Phase 5: Collaboration
The red tape crisis of the earlier coordination phase begins to slowly open up into a more inter-personal collaboration phase. The phase generally composes of temporary teams that work on projects with spontaneity. Social control and self-discipline replace the formal control mechanisms of the earlier phase.
All is not rosy at this stage; the transition would be extremely difficult for those experts who created the old systems as well as for those line managers who relied on formal methods for answers. The characteristics of this phase include:
- The focus is on solving problems quickly through team action
- Teams are combined across functions for task-group activity
- Headquarters staff experts are reduced in number, reassigned and combined in interdisciplinary teams to consult with, not to direct, field units.

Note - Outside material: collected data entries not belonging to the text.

-- ==== Sys2Proof/Certificates/Slice0/Obligations.lean ====
section
/-! DEFINITION. The statements for the provers. Each says in its docstring which rule of spec/ it formalises or which entry of the
assumption log it rests on; OBLIGATIONS.json lists them. Two conventions run through them. A sent frame (`State.withSent`) joins `TX`
as the rules say, and is then on its way to the agent, which is log 18's reading of 60_exceptions.md ("A frame any node sends is received
by every other node"). A function row's value stands in `out.returned`, which is log 15's. -/

open Sys2Proof Sys2Proof.Machine

/-! ## FrameCodec -/

/-- R93: decoding an encoded frame gives it back, for every command of twelve bits, with its payload. -/
def Obligations.DecodeAfterEncodeIsIdentity : Prop :=
  ∀ f : CanFrame, decodeFrame (encodeFrame f).id (encodeFrame f).payload = f

/-- R94: encoding a decoded identifier gives it back, and packing is a bijection from (command, flag, hash) to 29-bit identifiers. -/
def Obligations.EncodeAfterDecodeIsIdentity : Prop :=
  (∀ id p, encodeFrame (decodeFrame id p) = ⟨id, true, p⟩)
    ∧ Function.Bijective fun x : Command × Bool × Hash => (encodeFrame ⟨x.1, x.2.1, x.2.2, []⟩).id

/-- R90: ENCODE answers the three fields side by side, the extended flag and the payload, and changes nothing else. -/
def Obligations.EncodePacksFields : Prop :=
  ∀ (f : CanFrame) (s : State),
    exec (.encode f) s = .next { s with out := { s.out with
      returned := .wire ⟨f.command ++ BitVec.ofBool f.responseFlag ++ f.hash, true, f.payload⟩ } }

/-- R92: DECODE answers bits 28:17, 16 and 15:0 and the payload, on every identifier, and changes nothing else; an identifier that
differs in bit 16 only gives the same command and hash. -/
def Obligations.DecodeSplitsFields : Prop :=
  ∀ (id : WireId) (p : List Byte) (s : State),
    exec (.decode id p) s = .next { s with out := { s.out with
        returned := .frame ⟨id.extractLsb' 17 12, id.getLsbD 16, id.extractLsb' 0 16, p⟩ } }
      ∧ exec (.decode (id ^^^ 0x00010000#29) p) s = .next { s with out := { s.out with
          returned := .frame ⟨id.extractLsb' 17 12, !id.getLsbD 16, id.extractLsb' 0 16, p⟩ } }

/-! ## IdentityGenerator -/

/-- R100, R106: on digits GEN_UID answers `baseUID + hi + 3 × lo` modulo `2^32`, the added term at most 36; nothing else changes. -/
def Obligations.GenUidAddsWeightedDigits : Prop :=
  ∀ (base : Uid) (a : Address) (s : State),
    0x30 ≤ a.hi.toNat → a.hi.toNat ≤ 0x39 → 0x30 ≤ a.lo.toNat → a.lo.toNat ≤ 0x39 →
    ∃ u : Uid, exec (.genUid base a) s = .next { s with out := { s.out with returned := .uid u } }
      ∧ u.toNat = (base.toNat + (a.hi.toNat - 0x30) + 3 * (a.lo.toNat - 0x30)) % 2 ^ 32
      ∧ (a.hi.toNat - 0x30) + 3 * (a.lo.toNat - 0x30) ≤ 36

/-- R102: SERIALIZE_UID answers four bytes that, most significant first, are the UID. -/
def Obligations.SerializeUidIsBigEndian : Prop :=
  ∀ (u : Uid) (s : State), ∃ b : UidBytes,
    exec (.serializeUid u) s = .next { s with out := { s.out with returned := .uidBytes b } } ∧ b.b0 ++ b.b1 ++ b.b2 ++ b.b3 = u

/-- R103: GEN_HASH answers a hash whose bits 7, 8, 9 are 0, 1, 1 and whose other bits are the exclusive or of the UID's halves. -/
def Obligations.GenHashForcesThreeBits : Prop :=
  ∀ (u : Uid) (s : State), ∃ h : Hash,
    exec (.genHash u) s = .next { s with out := { s.out with returned := .hash h } }
      ∧ h.getLsbD 7 = false ∧ h.getLsbD 8 = true ∧ h.getLsbD 9 = true
      ∧ ∀ k, k < 16 → k ≠ 7 → k ≠ 8 → k ≠ 9 → h.getLsbD k = (u.getLsbD (16 + k) ^^ u.getLsbD k)

/-- IDENT_LOAD caches the two persisted bytes and what the generator makes of them, and changes nothing else (41_identity.md section 4).
It completes on every two bytes, as GEN_UID does: on bytes that are not digits, to which no rule gives a value, with some value (the
model's choice of log 6). -/
def Obligations.IdentLoadCachesPersistedAddress : Prop :=
  ∀ (base : Uid) (s : State), ∃ t, exec (.identLoad base) s = .next t
    ∧ t = { s with ident := t.ident }
    ∧ s.mem.read .nv s.params.nvAddrHiOffset = some t.ident.address.hi
    ∧ s.mem.read .nv s.params.nvAddrLoOffset = some t.ident.address.lo
    ∧ exec (.genUid base t.ident.address) s = .next { s with out := { s.out with returned := .uid t.ident.uid } }
    ∧ exec (.serializeUid t.ident.uid) s = .next { s with out := { s.out with returned := .uidBytes t.ident.uidBytes } }
    ∧ exec (.genHash t.ident.uid) s = .next { s with out := { s.out with returned := .hash t.ident.hash } }
    ∧ ∀ a : Address, ∃ u : Uid, exec (.genUid base a) s = .next { s with out := { s.out with returned := .uid u } }

/-! ## CommandRouter -/

/-- R114: in Application mode every PING request is answered, whatever its hash and payload, with one frame; a PING with `R = 1` is not. -/
def Obligations.PingIsAlwaysAnswered : Prop :=
  ∀ (h : Hash) (p : List Byte) (s : State), s.mode = .application →
    exec (.ping h p) s = .next (({ s with rx := ⟨0x018, false, h, p⟩ } : State).withSent 0x018 0x0031#13 s.ident.hash
        [s.ident.uidBytes.b0, s.ident.uidBytes.b1, s.ident.uidBytes.b2, s.ident.uidBytes.b3, s.params.fwVersionMajor,
          s.params.fwVersionMinor, s.params.deviceType.extractLsb' 8 8, s.params.deviceType.extractLsb' 0 8])
      ∧ exec (.rxResponseDrop 0x018 h p) s = .next { s with rx := ⟨0x018, true, h, p⟩ }

/-- R116: a CONFIG_STATUS request with this node's four identity bytes records byte 4 and sets the flag; a shorter one or any other
identity is dropped; no frame is sent. -/
def Obligations.ConfigStatusRecordsMatchingRequest : Prop :=
  ∀ (h : Hash) (p : List Byte) (s : State), s.mode = .application →
    (∀ index, p.take 5 = s.ident.uidBytes.toList ++ [index] →
      exec (.configStatus h p) s = .next { s with rx := ⟨0x01D, false, h, p⟩, cfgIndex := index, cfgPending := true })
    ∧ ((p.length < 5 ∨ p.take 4 ≠ s.ident.uidBytes.toList) →
      exec (.configStatus h p) s = .next { s with
        rx := ⟨0x01D, false, h, p⟩, out := { s.out with label := some .identityMismatch } })

/-- A FOR_APP request of any row that is too short for the address or carries another one is dropped (42_command_router.md section 4). -/
def Obligations.ForAppFiltersOtherAddresses : Prop :=
  ∀ (i : Instr) (h : Hash) (p : List Byte) (s : State), s.mode = .application →
    i.wf = true → i.context = some .router → i.frame = some ⟨0x052, false, h, p⟩ →
    (p.length < 3 ∨ (p.drop 1).take 2 ≠ [s.ident.address.hi, s.ident.address.lo]) →
    exec i s = .next { s with rx := ⟨0x052, false, h, p⟩, out := { s.out with label := some .addressMismatch } }

/-- A FOR_APP request to this node without a handler is dropped (42_command_router.md section 4; 30_encoding.md section 6). -/
def Obligations.UnhandledSubcommandIsDropped : Prop :=
  ∀ (h : Hash) (p : List Byte) (s : State), s.mode = .application → (Instr.forAppNoHandler h p).wf = true →
    (p.drop 1).take 2 = [s.ident.address.hi, s.ident.address.lo] →
    exec (.forAppNoHandler h p) s = .next { s with rx := ⟨0x052, false, h, p⟩ }

/-- R120: BOARDNUM_REQUEST to this node is answered with its address. -/
def Obligations.BoardnumRequestReportsAddress : Prop :=
  ∀ (h : Hash) (r : List Byte) (s : State), s.mode = .application → r.take 2 = [s.ident.address.hi, s.ident.address.lo] →
    exec (.forAppBoardnumRequest h r) s = .next (({ s with rx := ⟨0x052, false, h, 0 :: r⟩ } : State).withSent 0x053 0x00A7#13
      s.ident.hash [1, s.ident.address.hi, s.ident.address.lo])

/-- R122, R123: BOARDNUM_CHANGE to this node. Too short: dropped with a label. New bytes not both digits: dropped. Otherwise the reply
carries the old address under the old hash, the two NV bytes hold the new address, the identity is recomputed from it, and every other
byte of memory and every other register is unchanged. -/
def Obligations.BoardnumChangeRepliesThenPersists : Prop :=
  ∀ (h : Hash) (r : List Byte) (s : State), s.mode = .application → s.params.wf = true → s.mem.wf = true →
    r.take 2 = [s.ident.address.hi, s.ident.address.lo] →
    (r.length < 4 → exec (.forAppBoardnumChange h r) s = .next { s with
        rx := ⟨0x052, false, h, 2 :: r⟩, out := { s.out with label := some .addressMismatch } })
    ∧ ∀ z0 z1, (r.drop 2).take 2 = [z0, z1] →
        (¬ (0x30 ≤ z0.toNat ∧ z0.toNat ≤ 0x39 ∧ 0x30 ≤ z1.toNat ∧ z1.toNat ≤ 0x39) →
          exec (.forAppBoardnumChange h r) s = .next { s with rx := ⟨0x052, false, h, 2 :: r⟩ })
        ∧ ((0x30 ≤ z0.toNat ∧ z0.toNat ≤ 0x39 ∧ 0x30 ≤ z1.toNat ∧ z1.toNat ≤ 0x39) →
          ∃ m : Memory,
            exec (.forAppBoardnumChange h r) s = .next { ({ s with rx := ⟨0x052, false, h, 2 :: r⟩ } : State).withSent 0x053
                0x00A7#13 s.ident.hash [2, s.ident.address.hi, s.ident.address.lo] with
              mem := m
              ident := ⟨⟨z0, z1⟩, genUid s.params.baseUidApp ⟨z0, z1⟩, serializeUid (genUid s.params.baseUidApp ⟨z0, z1⟩),
                genHash (genUid s.params.baseUidApp ⟨z0, z1⟩)⟩ }
            ∧ m.read .nv s.params.nvAddrHiOffset = some z0 ∧ m.read .nv s.params.nvAddrLoOffset = some z1
            ∧ ∀ sp a, (sp = .flash ∨ (a ≠ s.params.nvAddrHiOffset ∧ a ≠ s.params.nvAddrLoOffset)) → m.read sp a = s.mem.read sp a)

/-- R124: GO_BTLDR to this node pulses `detach_peripherals`, writes the setup flag where the role has one, replies under the
application's hash, and ends with BL_ENTER. That it answers on stored bytes that are not digits, where R101 says a model refuses BL_ENTER's
IDENT_LOAD, is the model's choice of log 6. -/
def Obligations.GoBtldrRepliesThenEnters : Prop :=
  ∀ (h : Hash) (r : List Byte) (s : State), s.mode = .application → s.mem.wf = true →
    r.take 2 = [s.ident.address.hi, s.ident.address.lo] →
    ∃ (m : Memory) (t : State),
      exec (.forAppGoBtldr h r) s = .next t
      ∧ exec .blEnter { ({ s with rx := ⟨0x052, false, h, 3 :: r⟩, out := { s.out with detachPeripherals := true } } : State).withSent
            0x053 0x00A7#13 s.ident.hash [3, s.ident.address.hi, s.ident.address.lo] with mem := m } = .next t
      ∧ (s.params.hasSetupFlag = true → m.read .nv s.params.nvSetupFlagOffset = some s.params.setupNotDoneValue)
      ∧ ∀ sp a, (s.params.hasSetupFlag = false ∨ sp = .flash ∨ a ≠ s.params.nvSetupFlagOffset) → m.read sp a = s.mem.read sp a

/-- A request whose command is none of PING, CONFIG_STATUS and FOR_APP (FOR_BTLDR, log 26, and BTLDR_ANSWER, log 17, among them) raises
`hook_valid` with the decoded frame; the core sends nothing and changes nothing else (42_command_router.md section 5). That the whole
state is the same otherwise, `TX` and NV included, treats the hook as doing nothing: the model's choice of log 27. -/
def Obligations.OtherRequestsGoToTheHook : Prop :=
  ∀ (h : Hash) (p : List Byte) (s : State), s.mode = .application →
    (∀ c : Command, c ≠ 0x018 → c ≠ 0x01D → c ≠ 0x052 → exec (.hook c h p) s = .next { s with
        rx := ⟨c, false, h, p⟩, out := { s.out with hookValid := some ⟨c, false, h, p⟩ } })
    ∧ exec (.forBtldr h p) s = .next { s with
        rx := ⟨0x050, false, h, p⟩, out := { s.out with hookValid := some ⟨0x050, false, h, p⟩ } }
    ∧ exec (.btldrAnswerData h p) s = .next { s with
        rx := ⟨0x051, false, h, 5 :: p⟩, out := { s.out with hookValid := some ⟨0x051, false, h, 5 :: p⟩ } }
    ∧ exec (.btldrAnswerEnd h p) s = .next { s with
        rx := ⟨0x051, false, h, 6 :: p⟩, out := { s.out with hookValid := some ⟨0x051, false, h, 6 :: p⟩ } }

- A matrix-types structure is frequently used to assemble the right teams for the appropriate problems
- Previous formal systems are simplified and combined into single multipurpose systems
- Conferences for key managers are held frequently to focus on major problem issues
- Educational programs are initiated to train managers in behavioral skills for achieving better team and conflict resolution
- Real-time information systems are integrated into daily decision making
- Economic rewards are geared more to team performance than to individual achievement
- Experiments in new practices are encouraged throughout the organization
The possible revolution that follows this evolutionary phase hasn’t been well documented so, we wouldn’t really discuss about these at the moment.